>>>

/-! modPerf -/
@[simp] theorem modPerf_pending (s : State) (f : Perf → Perf) : (modPerf s f).pending = s.pending := rfl
@[simp] theorem modPerf_now (s : State) (f : Perf → Perf) : (modPerf s f).now = s.now := rfl
@[simp] theorem modPerf_aon (s : State) (f : Perf → Perf) : (modPerf s f).aon = s.aon := rfl
@[simp] theorem modPerf_aonFrac (s : State) (f : Perf → Perf) : (modPerf s f).aonFrac = s.aonFrac := rfl
@[simp] theorem modPerf_freeCtr (s : State) (f : Perf → Perf) : (modPerf s f).freeCtr = s.freeCtr := rfl
@[simp] theorem modPerf_out (s : State) (f : Perf → Perf) : (modPerf s f).out = s.out := rfl
@[simp] theorem modPerf_words (s : State) (f : Perf → Perf) : (modPerf s f).words = s.words := rfl
@[simp] theorem modPerf_mismatch (s : State) (f : Perf → Perf) : (modPerf s f).mismatch = s.mismatch := rfl
@[simp] theorem modPerf_log (s : State) (f : Perf → Perf) : (modPerf s f).log = s.log := rfl
@[simp] theorem modPerf_hif (s : State) (f : Perf → Perf) : (modPerf s f).hif = s.hif := rfl
@[simp] theorem modPerf_glb (s : State) (f : Perf → Perf) : (modPerf s f).glb = s.glb := rfl
@[simp] theorem modPerf_perf (s : State) (f : Perf → Perf) : (modPerf s f).perf = f s.perf := rfl
@[simp] theorem modPerf_pan (s : State) (f : Perf → Perf) : (modPerf s f).pan = s.pan := rfl
@[simp] theorem modPerf_mem (s : State) (f : Perf → Perf) : (modPerf s f).mem = s.mem := rfl
@[simp] theorem modPerf_clk (s : State) (f : Perf → Perf) : (modPerf s f).clk = s.clk := rfl
@[simp] theorem modPerf_pwr (s : State) (f : Perf → Perf) : (modPerf s f).pwr = s.pwr := rfl
@[simp] theorem modPerf_ctl (s : State) (f : Perf → Perf) : (modPerf s f).ctl = s.ctl := rfl
@[simp] theorem modPerf_upd (s : State) (f : Perf → Perf) : (modPerf s f).upd = s.upd := rfl
@[simp] theorem modPerf_tco (s : State) (f : Perf → Perf) : (modPerf s f).tco = s.tco := rfl
@[simp] theorem modPerf_refs (s : State) (f : Perf → Perf) : (modPerf s f).refs = s.refs := rfl
@[simp] theorem modPerf_gbb (s : State) (f : Perf → Perf) : (modPerf s f).gbb = s.gbb := rfl
@[simp] theorem modPerf_tio (s : State) (f : Perf → Perf) : (modPerf s f).tio = s.tio := rfl
@[simp] theorem modPerf_svc (s : State) (f : Perf → Perf) : (modPerf s f).svc = s.svc := rfl
@[simp] theorem modPerf_ptp (s : State) (f : Perf → Perf) : (modPerf s f).ptp = s.ptp := rfl
@[simp] theorem modPerf_eth (s : State) (f : Perf → Perf) : (modPerf s f).eth = s.eth := rfl
@[simp] theorem modPerf_lnk (s : State) (f : Perf → Perf) : (modPerf s f).lnk = s.lnk := rfl
@[simp] theorem modPerf_pair (s : State) (f : Perf → Perf) : (modPerf s f).pair = s.pair := rfl
@[simp] theorem modPerf_key (s : State) (f : Perf → Perf) : (modPerf s f).key = s.key := rfl

/-! modPwr -/
@[simp] theorem modPwr_pending (s : State) (f : Pwr → Pwr) : (modPwr s f).pending = s.pending := rfl
@[simp] theorem modPwr_now (s : State) (f : Pwr → Pwr) : (modPwr s f).now = s.now := rfl
@[simp] theorem modPwr_aon (s : State) (f : Pwr → Pwr) : (modPwr s f).aon = s.aon := rfl
@[simp] theorem modPwr_aonFrac (s : State) (f : Pwr → Pwr) : (modPwr s f).aonFrac = s.aonFrac := rfl
@[simp] theorem modPwr_freeCtr (s : State) (f : Pwr → Pwr) : (modPwr s f).freeCtr = s.freeCtr := rfl
@[simp] theorem modPwr_out (s : State) (f : Pwr → Pwr) : (modPwr s f).out = s.out := rfl
@[simp] theorem modPwr_words (s : State) (f : Pwr → Pwr) : (modPwr s f).words = s.words := rfl
@[simp] theorem modPwr_mismatch (s : State) (f : Pwr → Pwr) : (modPwr s f).mismatch = s.mismatch := rfl
@[simp] theorem modPwr_log (s : State) (f : Pwr → Pwr) : (modPwr s f).log = s.log := rfl
@[simp] theorem modPwr_hif (s : State) (f : Pwr → Pwr) : (modPwr s f).hif = s.hif := rfl
@[simp] theorem modPwr_glb (s : State) (f : Pwr → Pwr) : (modPwr s f).glb = s.glb := rfl
@[simp] theorem modPwr_perf (s : State) (f : Pwr → Pwr) : (modPwr s f).perf = s.perf := rfl
@[simp] theorem modPwr_pan (s : State) (f : Pwr → Pwr) : (modPwr s f).pan = s.pan := rfl
@[simp] theorem modPwr_mem (s : State) (f : Pwr → Pwr) : (modPwr s f).mem = s.mem := rfl
@[simp] theorem modPwr_clk (s : State) (f : Pwr → Pwr) : (modPwr s f).clk = s.clk := rfl
@[simp] theorem modPwr_pwr (s : State) (f : Pwr → Pwr) : (modPwr s f).pwr = f s.pwr := rfl
@[simp] theorem modPwr_ctl (s : State) (f : Pwr → Pwr) : (modPwr s f).ctl = s.ctl := rfl
@[simp] theorem modPwr_upd (s : State) (f : Pwr → Pwr) : (modPwr s f).upd = s.upd := rfl
@[simp] theorem modPwr_tco (s : State) (f : Pwr → Pwr) : (modPwr s f).tco = s.tco := rfl
@[simp] theorem modPwr_refs (s : State) (f : Pwr → Pwr) : (modPwr s f).refs = s.refs := rfl
@[simp] theorem modPwr_gbb (s : State) (f : Pwr → Pwr) : (modPwr s f).gbb = s.gbb := rfl
@[simp] theorem modPwr_tio (s : State) (f : Pwr → Pwr) : (modPwr s f).tio = s.tio := rfl
@[simp] theorem modPwr_svc (s : State) (f : Pwr → Pwr) : (modPwr s f).svc = s.svc := rfl
@[simp] theorem modPwr_ptp (s : State) (f : Pwr → Pwr) : (modPwr s f).ptp = s.ptp := rfl
@[simp] theorem modPwr_eth (s : State) (f : Pwr → Pwr) : (modPwr s f).eth = s.eth := rfl
@[simp] theorem modPwr_lnk (s : State) (f : Pwr → Pwr) : (modPwr s f).lnk = s.lnk := rfl
@[simp] theorem modPwr_pair (s : State) (f : Pwr → Pwr) : (modPwr s f).pair = s.pair := rfl
@[simp] theorem modPwr_key (s : State) (f : Pwr → Pwr) : (modPwr s f).key = s.key := rfl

<<<

| REQUIRED WORK |
Having read the material, return all of it word for word.

| EXERCISE OUTPUT |
/-! modPerf -/
@[simp] theorem modPerf_pending (s : State) (f : Perf → Perf) : (modPerf s f).pending = s.pending := rfl
@[simp] theorem modPerf_now (s : State) (f : Perf → Perf) : (modPerf s f).now = s.now := rfl
@[simp] theorem modPerf_aon (s : State) (f : Perf → Perf) : (modPerf s f).aon = s.aon := rfl
@[simp] theorem modPerf_aonFrac (s : State) (f : Perf → Perf) : (modPerf s f).aonFrac = s.aonFrac := rfl
@[simp] theorem modPerf_freeCtr (s : State) (f : Perf → Perf) : (modPerf s f).freeCtr = s.freeCtr := rfl
@[simp] theorem modPerf_out (s : State) (f : Perf → Perf) : (modPerf s f).out = s.out := rfl
@[simp] theorem modPerf_words (s : State) (f : Perf → Perf) : (modPerf s f).words = s.words := rfl
@[simp] theorem modPerf_mismatch (s : State) (f : Perf → Perf) : (modPerf s f).mismatch = s.mismatch := rfl
@[simp] theorem modPerf_log (s : State) (f : Perf → Perf) : (modPerf s f).log = s.log := rfl
@[simp] theorem modPerf_hif (s : State) (f : Perf → Perf) : (modPerf s f).hif = s.hif := rfl
@[simp] theorem modPerf_glb (s : State) (f : Perf → Perf) : (modPerf s f).glb = s.glb := rfl
@[simp] theorem modPerf_perf (s : State) (f : Perf → Perf) : (modPerf s f).perf = f s.perf := rfl
@[simp] theorem modPerf_pan (s : State) (f : Perf → Perf) : (modPerf s f).pan = s.pan := rfl
@[simp] theorem modPerf_mem (s : State) (f : Perf → Perf) : (modPerf s f).mem = s.mem := rfl
@[simp] theorem modPerf_clk (s : State) (f : Perf → Perf) : (modPerf s f).clk = s.clk := rfl
@[simp] theorem modPerf_pwr (s : State) (f : Perf → Perf) : (modPerf s f).pwr = s.pwr := rfl
@[simp] theorem modPerf_ctl (s : State) (f : Perf → Perf) : (modPerf s f).ctl = s.ctl := rfl
@[simp] theorem modPerf_upd (s : State) (f : Perf → Perf) : (modPerf s f).upd = s.upd := rfl
@[simp] theorem modPerf_tco (s : State) (f : Perf → Perf) : (modPerf s f).tco = s.tco := rfl
@[simp] theorem modPerf_refs (s : State) (f : Perf → Perf) : (modPerf s f).refs = s.refs := rfl
@[simp] theorem modPerf_gbb (s : State) (f : Perf → Perf) : (modPerf s f).gbb = s.gbb := rfl
@[simp] theorem modPerf_tio (s : State) (f : Perf → Perf) : (modPerf s f).tio = s.tio := rfl
@[simp] theorem modPerf_svc (s : State) (f : Perf → Perf) : (modPerf s f).svc = s.svc := rfl
@[simp] theorem modPerf_ptp (s : State) (f : Perf → Perf) : (modPerf s f).ptp = s.ptp := rfl
@[simp] theorem modPerf_eth (s : State) (f : Perf → Perf) : (modPerf s f).eth = s.eth := rfl
@[simp] theorem modPerf_lnk (s : State) (f : Perf → Perf) : (modPerf s f).lnk = s.lnk := rfl
@[simp] theorem modPerf_pair (s : State) (f : Perf → Perf) : (modPerf s f).pair = s.pair := rfl
@[simp] theorem modPerf_key (s : State) (f : Perf → Perf) : (modPerf s f).key = s.key := rfl

/-! modPwr -/
@[simp] theorem modPwr_pending (s : State) (f : Pwr → Pwr) : (modPwr s f).pending = s.pending := rfl
@[simp] theorem modPwr_now (s : State) (f : Pwr → Pwr) : (modPwr s f).now = s.now := rfl
@[simp] theorem modPwr_aon (s : State) (f : Pwr → Pwr) : (modPwr s f).aon = s.aon := rfl
@[simp] theorem modPwr_aonFrac (s : State) (f : Pwr → Pwr) : (modPwr s f).aonFrac = s.aonFrac := rfl
@[simp] theorem modPwr_freeCtr (s : State) (f : Pwr → Pwr) : (modPwr s f).freeCtr = s.freeCtr := rfl
@[simp] theorem modPwr_out (s : State) (f : Pwr → Pwr) : (modPwr s f).out = s.out := rfl
@[simp] theorem modPwr_words (s : State) (f : Pwr → Pwr) : (modPwr s f).words = s.words := rfl
@[simp] theorem modPwr_mismatch (s : State) (f : Pwr → Pwr) : (modPwr s f).mismatch = s.mismatch := rfl
@[simp] theorem modPwr_log (s : State) (f : Pwr → Pwr) : (modPwr s f).log = s.log := rfl
@[simp] theorem modPwr_hif (s : State) (f : Pwr → Pwr) : (modPwr s f).hif = s.hif := rfl
@[simp] theorem modPwr_glb (s : State) (f : Pwr → Pwr) : (modPwr s f).glb = s.glb := rfl
@[simp] theorem modPwr_perf (s : State) (f : Pwr → Pwr) : (modPwr s f).perf = s.perf := rfl
@[simp] theorem modPwr_pan (s : State) (f : Pwr → Pwr) : (modPwr s f).pan = s.pan := rfl
@[simp] theorem modPwr_mem (s : State) (f : Pwr → Pwr) : (modPwr s f).mem = s.mem := rfl
@[simp] theorem modPwr_clk (s : State) (f : Pwr → Pwr) : (modPwr s f).clk = s.clk := rfl
@[simp] theorem modPwr_pwr (s : State) (f : Pwr → Pwr) : (modPwr s f).pwr = f s.pwr := rfl
@[simp] theorem modPwr_ctl (s : State) (f : Pwr → Pwr) : (modPwr s f).ctl = s.ctl := rfl
@[simp] theorem modPwr_upd (s : State) (f : Pwr → Pwr) : (modPwr s f).upd = s.upd := rfl
@[simp] theorem modPwr_tco (s : State) (f : Pwr → Pwr) : (modPwr s f).tco = s.tco := rfl
@[simp] theorem modPwr_refs (s : State) (f : Pwr → Pwr) : (modPwr s f).refs = s.refs := rfl
@[simp] theorem modPwr_gbb (s : State) (f : Pwr → Pwr) : (modPwr s f).gbb = s.gbb := rfl
@[simp] theorem modPwr_tio (s : State) (f : Pwr → Pwr) : (modPwr s f).tio = s.tio := rfl
@[simp] theorem modPwr_svc (s : State) (f : Pwr → Pwr) : (modPwr s f).svc = s.svc := rfl
@[simp] theorem modPwr_ptp (s : State) (f : Pwr → Pwr) : (modPwr s f).ptp = s.ptp := rfl
@[simp] theorem modPwr_eth (s : State) (f : Pwr → Pwr) : (modPwr s f).eth = s.eth := rfl
@[simp] theorem modPwr_lnk (s : State) (f : Pwr → Pwr) : (modPwr s f).lnk = s.lnk := rfl
@[simp] theorem modPwr_pair (s : State) (f : Pwr → Pwr) : (modPwr s f).pair = s.pair := rfl
@[simp] theorem modPwr_key (s : State) (f : Pwr → Pwr) : (modPwr s f).key = s.key := rfl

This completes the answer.